**WHAT YOU ARE ASKED TO DO**
Pick out each line below containing "setF".

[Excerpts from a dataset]
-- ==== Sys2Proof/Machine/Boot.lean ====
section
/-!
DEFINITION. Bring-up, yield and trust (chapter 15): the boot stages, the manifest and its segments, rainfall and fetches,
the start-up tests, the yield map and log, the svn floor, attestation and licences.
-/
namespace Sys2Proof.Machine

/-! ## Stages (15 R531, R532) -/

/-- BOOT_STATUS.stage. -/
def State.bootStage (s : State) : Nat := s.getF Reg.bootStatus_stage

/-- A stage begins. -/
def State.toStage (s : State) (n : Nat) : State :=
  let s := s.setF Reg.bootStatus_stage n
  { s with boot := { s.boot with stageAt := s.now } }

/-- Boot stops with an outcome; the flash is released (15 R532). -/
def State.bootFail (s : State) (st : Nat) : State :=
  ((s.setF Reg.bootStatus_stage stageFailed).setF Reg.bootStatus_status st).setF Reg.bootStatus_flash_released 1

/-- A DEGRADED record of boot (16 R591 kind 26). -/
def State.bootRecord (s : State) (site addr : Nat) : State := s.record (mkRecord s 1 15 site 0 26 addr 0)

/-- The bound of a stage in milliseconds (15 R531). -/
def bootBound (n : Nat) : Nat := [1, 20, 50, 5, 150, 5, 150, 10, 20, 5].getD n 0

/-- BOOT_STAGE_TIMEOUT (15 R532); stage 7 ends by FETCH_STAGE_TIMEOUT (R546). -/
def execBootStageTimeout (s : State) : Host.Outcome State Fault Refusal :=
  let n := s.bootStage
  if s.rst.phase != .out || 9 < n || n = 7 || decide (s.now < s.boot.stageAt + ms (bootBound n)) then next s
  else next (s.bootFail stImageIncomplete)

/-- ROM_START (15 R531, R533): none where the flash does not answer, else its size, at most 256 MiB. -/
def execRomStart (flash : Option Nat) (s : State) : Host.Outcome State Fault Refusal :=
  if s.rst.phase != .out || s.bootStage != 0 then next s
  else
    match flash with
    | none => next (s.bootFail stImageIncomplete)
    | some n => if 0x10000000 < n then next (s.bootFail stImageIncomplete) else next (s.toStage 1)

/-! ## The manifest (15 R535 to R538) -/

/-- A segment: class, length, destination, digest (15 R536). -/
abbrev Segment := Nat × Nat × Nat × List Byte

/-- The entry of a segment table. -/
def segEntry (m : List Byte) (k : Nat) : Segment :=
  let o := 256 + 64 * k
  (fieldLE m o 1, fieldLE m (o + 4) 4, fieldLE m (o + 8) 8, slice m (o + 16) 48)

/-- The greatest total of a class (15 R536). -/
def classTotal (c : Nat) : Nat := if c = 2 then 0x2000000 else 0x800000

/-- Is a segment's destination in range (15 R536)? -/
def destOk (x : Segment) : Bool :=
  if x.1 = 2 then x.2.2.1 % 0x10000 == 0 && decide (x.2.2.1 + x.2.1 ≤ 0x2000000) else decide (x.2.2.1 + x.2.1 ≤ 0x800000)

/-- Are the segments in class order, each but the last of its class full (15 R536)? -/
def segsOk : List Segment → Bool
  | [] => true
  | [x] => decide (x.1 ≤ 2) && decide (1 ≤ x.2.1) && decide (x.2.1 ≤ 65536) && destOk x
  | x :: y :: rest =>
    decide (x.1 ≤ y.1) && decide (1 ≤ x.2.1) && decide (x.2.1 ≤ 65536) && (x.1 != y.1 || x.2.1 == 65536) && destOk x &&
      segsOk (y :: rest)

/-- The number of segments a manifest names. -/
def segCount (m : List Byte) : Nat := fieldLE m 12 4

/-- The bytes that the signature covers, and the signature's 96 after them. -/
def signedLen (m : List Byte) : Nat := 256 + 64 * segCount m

**SOLUTION**
  let s := s.setF Reg.bootStatus_stage n
  ((s.setF Reg.bootStatus_stage stageFailed).setF Reg.bootStatus_status st).setF Reg.bootStatus_flash_released 1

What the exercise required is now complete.